Supplementary Information
Supplementary Table 1. Data source for scRNAseq and proteomic analyses
Supplementary Table 2. List of antibodies, fluorescent probes, recombinant proteins, and assays used in the study
Extended Data Movie 1. Time-lapse live imaging of HVPs (green) and NHP CFs (red) at the injury site (frame time: 90 minutes, duration: 3 days)

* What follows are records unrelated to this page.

/-- The rows with a word of their own: every constructor but the events. -/
def Instr.hasWord : Instr → Bool
  | .add _ _ _ => true
  | .sub _ _ _ => true
  | .and _ _ _ => true
  | .or _ _ _ => true
  | .xor _ _ _ => true
  | .sll _ _ _ => true
  | .srl _ _ _ => true
  | .sra _ _ _ => true
  | .slt _ _ _ => true
  | .sltu _ _ _ => true
  | .min _ _ _ => true
  | .max _ _ _ => true
  | .minu _ _ _ => true
  | .maxu _ _ _ => true
  | .andn _ _ _ => true
  | .orn _ _ _ => true
  | .clz _ _ => true
  | .ctz _ _ => true
  | .popc _ _ => true
  | .sextw _ _ => true
  | .addw _ _ _ => true
  | .subw _ _ _ => true
  | .addi _ _ _ => true
  | .andi _ _ _ => true
  | .ori _ _ _ => true
  | .xori _ _ _ => true
  | .slti _ _ _ => true
  | .sltiu _ _ _ => true
  | .slli _ _ _ => true
  | .srli _ _ _ => true
  | .srai _ _ _ => true
  | .lui _ _ => true
  | .auipc _ _ => true
  | .mul _ _ _ => true
  | .mulh _ _ _ => true
  | .mulhu _ _ _ => true
  | .mulhsu _ _ _ => true
  | .div _ _ _ => true
  | .divu _ _ _ => true
  | .rem _ _ _ => true
  | .remu _ _ _ => true
  | .mulw _ _ _ => true
  | .beq _ _ _ => true
  | .bne _ _ _ => true
  | .blt _ _ _ => true
  | .bge _ _ _ => true
  | .bltu _ _ _ => true
  | .bgeu _ _ _ => true
  | .jal _ _ => true
  | .jalr _ _ _ => true
  | .loop _ _ _ => true
  | .loopi _ _ _ => true
  | .lb _ _ _ => true
  | .lh _ _ _ => true
  | .lw _ _ _ => true
  | .ld _ _ _ => true
  | .lbu _ _ _ => true
  | .lhu _ _ _ => true
  | .lwu _ _ _ => true
  | .sb _ _ _ => true
  | .sh _ _ _ => true
  | .sw _ _ _ => true
  | .sd _ _ _ => true
  | .amoswap _ _ _ _ _ _ => true
  | .amoadd _ _ _ _ _ _ => true
  | .amoand _ _ _ _ _ _ => true
  | .amoor _ _ _ _ _ _ => true
  | .amoxor _ _ _ _ _ _ => true
  | .amomin _ _ _ _ _ _ => true
  | .amomax _ _ _ _ _ _ => true
  | .amominu _ _ _ _ _ _ => true
  | .amomaxu _ _ _ _ _ _ => true
  | .amocas _ _ _ _ _ _ => true
  | .fence _ _ _ => true
  | .tfence _ => true
  | .ecall => true
  | .ebreak => true
  | .tret => true
  | .wfi => true
  | .cvb => true
  | .tmark _ => true
  | .csrrw _ _ _ => true
  | .csrrs _ _ _ => true
  | .csrrc _ _ _ => true
  | .csrrwi _ _ _ => true
  | .csrrsi _ _ _ => true
  | .csrrci _ _ _ => true
  | .faddS _ _ _ => true
  | .faddD _ _ _ => true
  | .fsubS _ _ _ => true
  | .fsubD _ _ _ => true
  | .fmulS _ _ _ => true
  | .fmulD _ _ _ => true
  | .fdivS _ _ _ => true
  | .fdivD _ _ _ => true
  | .fsqrtS _ _ => true
  | .fsqrtD _ _ => true
  | .fminS _ _ _ => true
  | .fminD _ _ _ => true
  | .fmaxS _ _ _ => true
  | .fmaxD _ _ _ => true
  | .fsgnjS _ _ _ => true
  | .fsgnjD _ _ _ => true
  | .fsgnjnS _ _ _ => true
  | .fsgnjnD _ _ _ => true
  | .fsgnjxS _ _ _ => true
  | .fsgnjxD _ _ _ => true
  | .feqS _ _ _ => true
  | .feqD _ _ _ => true
  | .fltS _ _ _ => true
  | .fltD _ _ _ => true
  | .fleS _ _ _ => true
  | .fleD _ _ _ => true
  | .fclassS _ _ => true
  | .fclassD _ _ => true
  | .fmaddS _ _ _ _ => true
  | .fmaddD _ _ _ _ => true
  | .fmsubS _ _ _ _ => true
  | .fmsubD _ _ _ _ => true
  | .fnmaddS _ _ _ _ => true
  | .fnmaddD _ _ _ _ => true
  | .fnmsubS _ _ _ _ => true
  | .fnmsubD _ _ _ _ => true
  | .fcvtws _ _ => true
  | .fcvtwus _ _ => true
  | .fcvtls _ _ => true
  | .fcvtlus _ _ => true
  | .fcvtsw _ _ => true
  | .fcvtswu _ _ => true
  | .fcvtsl _ _ => true
  | .fcvtslu _ _ => true
  | .fcvtwd _ _ => true
  | .fcvtwud _ _ => true
  | .fcvtld _ _ => true
  | .fcvtlud _ _ => true
  | .fcvtdw _ _ => true
  | .fcvtdwu _ _ => true
  | .fcvtdl _ _ => true
  | .fcvtdlu _ _ => true
  | .fcvtsd _ _ => true
  | .fcvtds _ _ => true
  | .syld _ _ _ _ => true
  | .syst _ _ _ _ => true
  | .sytas _ _ _ _ => true
  | .syfaa _ _ _ _ _ => true
  | .sycas _ _ _ _ _ => true
  | .sywait _ _ _ _ _ _ => true
  | .sybar _ _ _ _ _ => true
  | .ipost _ _ => true
  | .iwait _ _ _ => true
  | .tspawn _ _ => true
  | .ttake _ => true
  | .tjoin _ _ => true
  | .tdone _ => true
  | .li _ _ _ => true
  | .setvl _ _ => true
  | .vcfg _ _ _ _ _ => true
  | .vtag _ => true
  | .vretag _ _ => true
  | .mmode _ _ => true
  | .settile _ _ => true
  | .vaddV _ _ _ _ => true
  | .vsubV _ _ _ _ => true
  | .vmulV _ _ _ _ => true
  | .vmulhV _ _ _ _ => true
  | .vminV _ _ _ _ => true
  | .vmaxV _ _ _ _ => true
  | .vdivV _ _ _ _ => true
  | .vremV _ _ _ _ => true
  | .vaddW _ _ _ _ => true
  | .vsubW _ _ _ _ => true
  | .vmulW _ _ _ _ => true
  | .vmulhW _ _ _ _ => true
  | .vminW _ _ _ _ => true
  | .vmaxW _ _ _ _ => true
  | .vdivW _ _ _ _ => true
  | .vremW _ _ _ _ => true
  | .vandV _ _ _ _ => true
  | .vorV _ _ _ _ => true
  | .vxorV _ _ _ _ => true
  | .vandnV _ _ _ _ => true
  | .vsllV _ _ _ _ => true
  | .vsrlV _ _ _ _ => true
  | .vsraV _ _ _ _ => true
  | .vmulhuV _ _ _ _ => true
  | .vandW _ _ _ _ => true
  | .vorW _ _ _ _ => true
  | .vxorW _ _ _ _ => true
  | .vandnW _ _ _ _ => true
  | .vsllW _ _ _ _ => true
  | .vsrlW _ _ _ _ => true
  | .vsraW _ _ _ _ => true
  | .vmulhuW _ _ _ _ => true
  | .vfmaV _ _ _ _ => true
  | .vfmsV _ _ _ _ => true
  | .vfnmaV _ _ _ _ => true
  | .vfnmsV _ _ _ _ => true
  | .vfmaW _ _ _ _ => true
  | .vfmsW _ _ _ _ => true
  | .vfnmaW _ _ _ _ => true
  | .vfnmsW _ _ _ _ => true
  | .vneg _ _ _ => true
  | .vabs _ _ _ => true
  | .vsqrt _ _ _ => true
  | .vexp2 _ _ _ => true
  | .vlog2 _ _ _ => true
  | .vrcp _ _ _ => true
  | .vnot _ _ _ => true
  | .viota _ _ _ => true
  | .vcmpeqV _ _ _ _ => true
  | .vcmpneV _ _ _ _ => true
  | .vcmpltV _ _ _ _ => true
  | .vcmpleV _ _ _ _ => true
  | .vcmpgtV _ _ _ _ => true
  | .vcmpgeV _ _ _ _ => true
  | .vcmpunV _ _ _ _ => true
  | .vcmpeqW _ _ _ _ => true
  | .vcmpneW _ _ _ _ => true
  | .vcmpltW _ _ _ _ => true
  | .vcmpleW _ _ _ _ => true
  | .vcmpgtW _ _ _ _ => true
  | .vcmpgeW _ _ _ _ => true
  | .vcmpunW _ _ _ _ => true
  | .vmv _ _ _ => true
  | .vsplat _ _ _ => true
  | .vsel _ _ _ _ => true
  | .vmvx _ _ _ => true
  | .vins _ _ _ => true
  | .vcvt _ _ _ _ => true
  | .pand _ _ _ _ => true
  | .por _ _ _ _ => true
  | .pxor _ _ _ _ => true
  | .pandn _ _ _ _ => true
  | .pnot _ _ _ => true
  | .pfirst _ _ _ => true
  | .pcnt _ _ _ => true
  | .psetvl _ _ _ => true
  | .vslideup _ _ _ _ => true
  | .vslidedn _ _ _ _ => true
  | .vperm _ _ _ _ => true
  | .vbfly _ _ _ _ => true
  | .vcompress _ _ _ => true
  | .vexpand _ _ _ => true
  | .vscan _ _ _ => true
  | .vrev _ _ _ => true
  | .vredsum _ _ _ => true
  | .vredmin _ _ _ => true
  | .vredmax _ _ _ => true
  | .vredand _ _ _ => true
  | .vredor _ _ _ => true
  | .vredxor _ _ _ => true
  | .vredmini _ _ _ => true
  | .vredmaxi _ _ _ => true
  | .vsample _ _ _ _ => true
  | .vtopk _ _ _ _ => true
  | .vld _ _ _ _ => true
  | .vlds _ _ _ _ _ => true
  | .vldx _ _ _ _ _ => true
  | .loadDataReturn _ => false
  | .vst _ _ _ _ => true
  | .vsts _ _ _ _ _ => true
  | .vstx _ _ _ _ _ => true
  | .vcadd _ _ _ _ _ => true
  | .vcmin _ _ _ _ _ => true
  | .vcmax _ _ _ _ _ => true
  | .vcor _ _ _ _ _ => true
  | .vaadd _ _ _ _ _ => true
  | .vamin _ _ _ _ _ => true
  | .vamax _ _ _ _ _ => true
  | .vaand _ _ _ _ _ => true
  | .vaor _ _ _ _ _ => true
  | .vaxor _ _ _ _ _ => true
  | .vaswap _ _ _ _ _ => true
  | .vfence _ => true
  | .vbind _ _ _ => true
  | .vunbind _ => true
  | .vbstat _ _ => true
  | .streamFetch _ => false
  | .mzero _ => true
  | .mmac _ _ _ _ => true
  | .mmacw _ _ _ => true
  | .mcvt _ _ => true
  | .mrdrow _ _ _ => true
  | .mwrrow _ _ _ => true
  | .mwld _ _ _ _ => true
  | .mscl _ _ _ => true
  | .hgen _ _ _ _ => true
  | .hrot _ _ _ _ => true
  | .hacc _ _ _ => true
  | .hsign _ _ _ _ => true
  | .hdist _ _ _ _ => true
  | .hsimm _ _ _ => true
  | .hfstep _ _ _ => true
  | .hclean _ _ _ => true
  | .hfact _ _ _ => true
  | .svld _ _ _ => true
  | .svst _ _ => true
  | .svadd _ _ _ => true
  | .svmul _ _ _ => true
  | .svdot _ _ _ => true
  | .svtov _ _ _ => true
  | .svlen _ _ => true
  | .rpost _ _ => true
  | .rwait _ _ _ => true
  | .routerNode _ _ _ => false
  | .roundClose _ _ => false
  | .cpy _ _ _ _ _ _ => true
  | .cpys _ _ _ _ _ _ _ _ => true
  | .cpyx _ _ _ _ _ _ _ _ => true
  | .cpyt _ _ => true
  | .copyComplete => false
  | .srdef _ => true
  | .srld _ _ _ => true
  | .srst _ _ _ => true
  | .srrow _ _ _ => true
  | .srtrav _ _ _ => true
  | .srdense _ _ _ _ _ => true
  | .srcnt _ _ => true
  | .edef _ _ _ => true
  | .erun _ _ => true
  | .eend => true
  | .estat _ _ => true
  | .efront _ => true
  | .timerExpiry => false
  | .interrupt => false
  | .preempt _ _ => false
  | .hostmsg _ => false
  | .breakpointHalt => false
  | .wcbDrain _ => false
  | .srfMirrorUpdate _ => false
  | .ringPostDelivery _ => false
  | .tail _ _ => false
  | .gangStart _ _ _ => false
  | .gangComplete _ => false
  | .gangPreempt _ _ _ => false
  | .gangResume _ _ _ => false
  | .probeTokenSend _ _ _ => false
  | .probeTokenReceive _ _ => false
  | .l2Window _ _ _ _ => false
  | .throttleStart _ _ _ => false
  | .throttleEnd _ _ => false
  | .leaseExpiry => false
  | .counterRotation _ => false
  | .replayInputApply _ => false
  | .hostApertureWrite _ _ _ => false
  | .hostSrfRead _ => false
  | .hostSrfWrite _ _ => false
  | .registerWrite _ _ _ _ => false
  | .ralbaFrameReceive _ _ _ _ _ _ _ _ _ _ _ _ _ => false
  | .frameRetry _ _ _ => false
  | .linkLoss _ _ => false
  | .deviceReset _ => false
  | .powerLoss => false
  | .recoveryDoorbell _ => false
  | .summary _ => false
  | .setLaunchQueue _ _ _ _ => false
  | .rackLease _ _ _ _ => false
  | .setWindow _ _ _ _ _ _ _ _ => false
  | .resetHart _ _ => false
  | .attestationReport _ => false
  | .retireResource _ _ _ => false
  | .setBreakpoints _ => false
  | .setCounters _ => false
  | .readCounters _ => false
  | .setTrace _ => false
  | .readTraceStatus _ => false
  | .registerContext _ => false
  | .placeAperture _ => false
  | .setThot _ => false
  | .setEthertype _ => false
  | .assignRootPort _ => false
  | .illegal _ => false
  | .fetchTrap => false
  | .combineApplied _ => false
  | .haltedHartResume _ => false
  | .remoteLinkRestored _ _ => false
  | .rootPortDeviceAccess _ _ _ _ _ => false
  | .boostEnd => false
  | .endedBySupervisorSide _ => false
  | .imageVerificationDone => false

Extended Data Movie 2. RFA and cell transplantation procedure in LEA29Y porcine hearts
Acknowledgements
We thank Drs. Rabea Hinkel (Deutsches Primatenzentrum Göttingen), Mats Spångberg, Bengt Eriksson, Astrid Fagreaus, and Pia Ekeland (Karoliska Institute), as well as Jan-Michael Abicht and Matthias Längin (Walter Brendel Centre of Experimental Medicine, LMU) for providing NHP hearts, Dr. David Elliott for his generosity of the two NKX2.5-eGFP cell lines, Dr. Alexander Goedel, Dr. Ran Yang, and Dr. Xidan Li for FACS and bioinformatics assistance, and Dr. Steffen Dietzel (Core Facility Bioimaging, Biomedical Center, LMU) for 2-Photon live microscopy. We would like to acknowledge Birgit Campbell and Christina Scherb for their technical assistance in cell culture and Sarah Luger (moments-of-aha.com) for graphic illustrations. This work was supported by grants from: the European Research Council, ERC 743225 (to K.R.C.) and ERC 788381 (to A.M.); the German Research Foundation, Transregio Research Unit 152 (to A.M., K-L.L.) and 267 (to A.M., K-L.L., and C.K.); Swedish Research Council Distinguish Professor Grant (to K.R.C.); DZHK (German Centre for Cardiovascular Research).